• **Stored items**
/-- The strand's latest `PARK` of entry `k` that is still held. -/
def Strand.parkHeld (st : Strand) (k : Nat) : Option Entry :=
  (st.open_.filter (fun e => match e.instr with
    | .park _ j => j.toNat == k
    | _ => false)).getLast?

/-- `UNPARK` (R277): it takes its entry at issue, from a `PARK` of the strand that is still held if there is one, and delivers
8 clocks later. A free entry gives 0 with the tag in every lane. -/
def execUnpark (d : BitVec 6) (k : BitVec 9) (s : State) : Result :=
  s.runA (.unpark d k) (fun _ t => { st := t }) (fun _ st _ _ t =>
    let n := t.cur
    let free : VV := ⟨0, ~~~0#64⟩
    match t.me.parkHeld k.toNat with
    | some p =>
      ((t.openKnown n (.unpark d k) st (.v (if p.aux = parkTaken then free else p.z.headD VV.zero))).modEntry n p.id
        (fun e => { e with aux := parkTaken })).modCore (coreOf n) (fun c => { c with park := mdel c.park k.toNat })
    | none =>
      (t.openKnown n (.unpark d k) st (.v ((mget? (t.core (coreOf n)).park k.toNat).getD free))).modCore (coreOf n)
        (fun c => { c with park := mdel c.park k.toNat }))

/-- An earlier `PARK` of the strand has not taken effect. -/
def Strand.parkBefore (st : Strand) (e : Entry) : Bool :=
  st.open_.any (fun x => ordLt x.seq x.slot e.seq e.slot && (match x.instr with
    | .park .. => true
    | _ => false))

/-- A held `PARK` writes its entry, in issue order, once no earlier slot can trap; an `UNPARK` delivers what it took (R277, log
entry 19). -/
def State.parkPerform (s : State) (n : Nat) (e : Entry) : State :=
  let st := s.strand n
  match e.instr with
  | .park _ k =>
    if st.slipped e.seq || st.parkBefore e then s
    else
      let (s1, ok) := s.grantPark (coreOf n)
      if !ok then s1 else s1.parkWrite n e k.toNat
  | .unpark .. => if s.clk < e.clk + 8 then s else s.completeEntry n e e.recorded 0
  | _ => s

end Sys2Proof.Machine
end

...

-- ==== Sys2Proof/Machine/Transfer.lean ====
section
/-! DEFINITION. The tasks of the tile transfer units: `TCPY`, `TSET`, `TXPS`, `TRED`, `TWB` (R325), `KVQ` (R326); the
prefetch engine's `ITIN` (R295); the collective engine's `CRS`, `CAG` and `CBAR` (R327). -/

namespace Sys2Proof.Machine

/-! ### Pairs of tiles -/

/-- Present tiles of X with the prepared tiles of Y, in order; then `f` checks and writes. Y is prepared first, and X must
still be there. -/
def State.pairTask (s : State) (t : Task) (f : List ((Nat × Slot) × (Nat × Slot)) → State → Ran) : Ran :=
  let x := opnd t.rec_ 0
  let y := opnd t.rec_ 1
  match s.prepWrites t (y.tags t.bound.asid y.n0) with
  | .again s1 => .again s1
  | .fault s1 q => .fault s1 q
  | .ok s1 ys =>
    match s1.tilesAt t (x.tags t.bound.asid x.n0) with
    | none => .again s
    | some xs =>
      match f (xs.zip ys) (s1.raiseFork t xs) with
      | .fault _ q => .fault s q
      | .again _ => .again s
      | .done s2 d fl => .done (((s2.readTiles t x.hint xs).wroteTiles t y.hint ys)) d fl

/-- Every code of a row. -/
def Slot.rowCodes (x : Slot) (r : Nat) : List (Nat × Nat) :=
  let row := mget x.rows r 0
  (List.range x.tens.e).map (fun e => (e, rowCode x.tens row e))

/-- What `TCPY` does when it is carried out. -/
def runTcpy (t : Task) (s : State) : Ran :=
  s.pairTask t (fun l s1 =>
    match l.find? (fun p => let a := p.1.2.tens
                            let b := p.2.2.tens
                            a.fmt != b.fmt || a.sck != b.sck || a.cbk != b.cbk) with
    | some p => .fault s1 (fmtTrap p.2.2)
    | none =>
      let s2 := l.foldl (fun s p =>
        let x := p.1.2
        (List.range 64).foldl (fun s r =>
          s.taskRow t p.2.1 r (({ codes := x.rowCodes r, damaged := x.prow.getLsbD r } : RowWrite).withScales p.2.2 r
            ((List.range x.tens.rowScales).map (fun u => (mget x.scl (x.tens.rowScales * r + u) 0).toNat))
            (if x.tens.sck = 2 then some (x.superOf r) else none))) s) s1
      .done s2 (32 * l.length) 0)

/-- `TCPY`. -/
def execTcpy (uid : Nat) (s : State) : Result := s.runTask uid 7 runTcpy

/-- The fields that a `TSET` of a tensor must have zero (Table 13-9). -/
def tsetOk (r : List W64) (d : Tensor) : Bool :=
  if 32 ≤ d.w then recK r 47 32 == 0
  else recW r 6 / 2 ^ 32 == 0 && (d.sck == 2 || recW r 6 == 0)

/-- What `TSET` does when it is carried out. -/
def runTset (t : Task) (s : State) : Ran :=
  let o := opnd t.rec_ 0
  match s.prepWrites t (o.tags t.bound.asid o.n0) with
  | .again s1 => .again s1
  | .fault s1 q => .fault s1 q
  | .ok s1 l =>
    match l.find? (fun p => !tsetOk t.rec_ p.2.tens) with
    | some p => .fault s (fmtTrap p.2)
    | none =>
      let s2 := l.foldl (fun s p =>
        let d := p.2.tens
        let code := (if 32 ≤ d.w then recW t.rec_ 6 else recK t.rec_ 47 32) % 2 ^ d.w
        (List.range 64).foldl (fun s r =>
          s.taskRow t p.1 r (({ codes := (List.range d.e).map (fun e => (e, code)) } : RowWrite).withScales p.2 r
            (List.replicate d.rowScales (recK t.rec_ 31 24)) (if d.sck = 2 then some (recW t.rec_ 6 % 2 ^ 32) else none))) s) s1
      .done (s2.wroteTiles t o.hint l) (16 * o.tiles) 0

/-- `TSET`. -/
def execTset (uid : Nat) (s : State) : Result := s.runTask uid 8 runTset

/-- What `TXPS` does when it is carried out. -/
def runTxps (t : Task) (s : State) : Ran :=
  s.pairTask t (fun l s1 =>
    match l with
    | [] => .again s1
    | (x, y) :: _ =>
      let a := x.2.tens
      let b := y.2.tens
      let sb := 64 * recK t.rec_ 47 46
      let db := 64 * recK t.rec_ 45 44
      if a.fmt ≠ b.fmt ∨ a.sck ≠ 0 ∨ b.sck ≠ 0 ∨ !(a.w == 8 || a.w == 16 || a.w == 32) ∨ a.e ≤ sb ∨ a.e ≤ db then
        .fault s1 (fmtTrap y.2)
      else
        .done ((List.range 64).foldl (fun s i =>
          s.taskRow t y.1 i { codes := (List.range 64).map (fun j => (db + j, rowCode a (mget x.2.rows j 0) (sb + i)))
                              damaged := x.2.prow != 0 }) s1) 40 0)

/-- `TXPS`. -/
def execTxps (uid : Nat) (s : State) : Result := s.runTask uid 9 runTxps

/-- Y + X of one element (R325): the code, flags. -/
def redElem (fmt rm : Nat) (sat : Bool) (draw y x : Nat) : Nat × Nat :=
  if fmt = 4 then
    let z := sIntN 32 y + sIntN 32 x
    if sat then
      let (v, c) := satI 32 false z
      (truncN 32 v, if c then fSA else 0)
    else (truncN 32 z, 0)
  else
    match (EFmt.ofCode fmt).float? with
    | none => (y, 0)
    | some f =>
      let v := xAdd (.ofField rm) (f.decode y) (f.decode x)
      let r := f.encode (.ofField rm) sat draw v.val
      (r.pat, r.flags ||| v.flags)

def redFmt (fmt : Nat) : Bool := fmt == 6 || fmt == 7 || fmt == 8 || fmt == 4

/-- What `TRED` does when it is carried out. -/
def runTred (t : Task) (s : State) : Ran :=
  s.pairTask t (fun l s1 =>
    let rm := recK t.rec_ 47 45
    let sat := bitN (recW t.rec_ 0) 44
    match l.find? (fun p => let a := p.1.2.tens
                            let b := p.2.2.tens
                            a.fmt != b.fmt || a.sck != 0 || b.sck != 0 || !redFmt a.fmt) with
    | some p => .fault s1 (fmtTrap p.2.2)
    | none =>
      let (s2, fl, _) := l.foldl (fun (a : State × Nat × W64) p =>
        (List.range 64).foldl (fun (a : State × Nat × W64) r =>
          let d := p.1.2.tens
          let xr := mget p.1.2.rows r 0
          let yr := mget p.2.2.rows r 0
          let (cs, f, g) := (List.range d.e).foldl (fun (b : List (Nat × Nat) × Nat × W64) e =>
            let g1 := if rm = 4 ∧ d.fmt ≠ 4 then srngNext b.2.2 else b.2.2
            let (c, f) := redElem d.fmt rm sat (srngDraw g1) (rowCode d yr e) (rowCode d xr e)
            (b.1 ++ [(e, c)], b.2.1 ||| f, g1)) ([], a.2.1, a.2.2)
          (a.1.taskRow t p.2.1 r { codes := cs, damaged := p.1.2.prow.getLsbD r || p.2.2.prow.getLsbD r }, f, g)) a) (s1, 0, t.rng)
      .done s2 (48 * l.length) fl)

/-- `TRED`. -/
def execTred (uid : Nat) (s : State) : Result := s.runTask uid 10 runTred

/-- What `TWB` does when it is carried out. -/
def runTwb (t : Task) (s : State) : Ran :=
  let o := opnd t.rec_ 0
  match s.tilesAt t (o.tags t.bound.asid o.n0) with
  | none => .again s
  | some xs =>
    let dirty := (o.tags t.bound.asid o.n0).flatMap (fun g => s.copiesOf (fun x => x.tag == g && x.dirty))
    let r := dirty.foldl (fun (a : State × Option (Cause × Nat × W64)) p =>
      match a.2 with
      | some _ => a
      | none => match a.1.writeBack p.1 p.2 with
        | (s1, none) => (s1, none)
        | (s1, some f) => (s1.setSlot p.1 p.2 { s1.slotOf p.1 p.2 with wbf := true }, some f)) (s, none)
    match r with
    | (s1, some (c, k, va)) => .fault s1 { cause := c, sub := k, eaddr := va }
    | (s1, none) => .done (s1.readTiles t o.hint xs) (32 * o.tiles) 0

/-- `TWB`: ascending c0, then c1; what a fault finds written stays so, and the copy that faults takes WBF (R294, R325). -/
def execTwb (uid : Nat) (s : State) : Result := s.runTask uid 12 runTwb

---

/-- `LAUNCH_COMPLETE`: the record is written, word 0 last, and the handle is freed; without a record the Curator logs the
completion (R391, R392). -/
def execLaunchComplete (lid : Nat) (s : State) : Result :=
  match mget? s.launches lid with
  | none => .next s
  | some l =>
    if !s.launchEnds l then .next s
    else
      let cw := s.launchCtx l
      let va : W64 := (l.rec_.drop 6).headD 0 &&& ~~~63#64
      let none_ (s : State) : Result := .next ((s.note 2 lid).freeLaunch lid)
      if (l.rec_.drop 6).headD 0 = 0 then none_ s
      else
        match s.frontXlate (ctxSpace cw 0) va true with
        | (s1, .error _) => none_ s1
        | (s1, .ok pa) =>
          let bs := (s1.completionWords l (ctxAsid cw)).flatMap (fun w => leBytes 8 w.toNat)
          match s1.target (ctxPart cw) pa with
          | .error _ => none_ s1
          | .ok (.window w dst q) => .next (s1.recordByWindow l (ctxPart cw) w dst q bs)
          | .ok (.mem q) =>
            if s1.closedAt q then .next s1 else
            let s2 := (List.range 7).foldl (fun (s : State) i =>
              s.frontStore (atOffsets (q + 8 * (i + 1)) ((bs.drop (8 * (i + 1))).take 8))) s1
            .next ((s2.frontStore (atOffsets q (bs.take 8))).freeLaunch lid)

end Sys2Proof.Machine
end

• **Task objective**
There is a run of lines above from the one with "still held. -/" to the one with "let n := t.cur"; print exactly that run, both ends included, and nothing else.

• **The completed task**
/-- The strand's latest `PARK` of entry `k` that is still held. -/
def Strand.parkHeld (st : Strand) (k : Nat) : Option Entry :=
  (st.open_.filter (fun e => match e.instr with
    | .park _ j => j.toNat == k
    | _ => false)).getLast?

/-- `UNPARK` (R277): it takes its entry at issue, from a `PARK` of the strand that is still held if there is one, and delivers
8 clocks later. A free entry gives 0 with the tag in every lane. -/
def execUnpark (d : BitVec 6) (k : BitVec 9) (s : State) : Result :=
  s.runA (.unpark d k) (fun _ t => { st := t }) (fun _ st _ _ t =>
    let n := t.cur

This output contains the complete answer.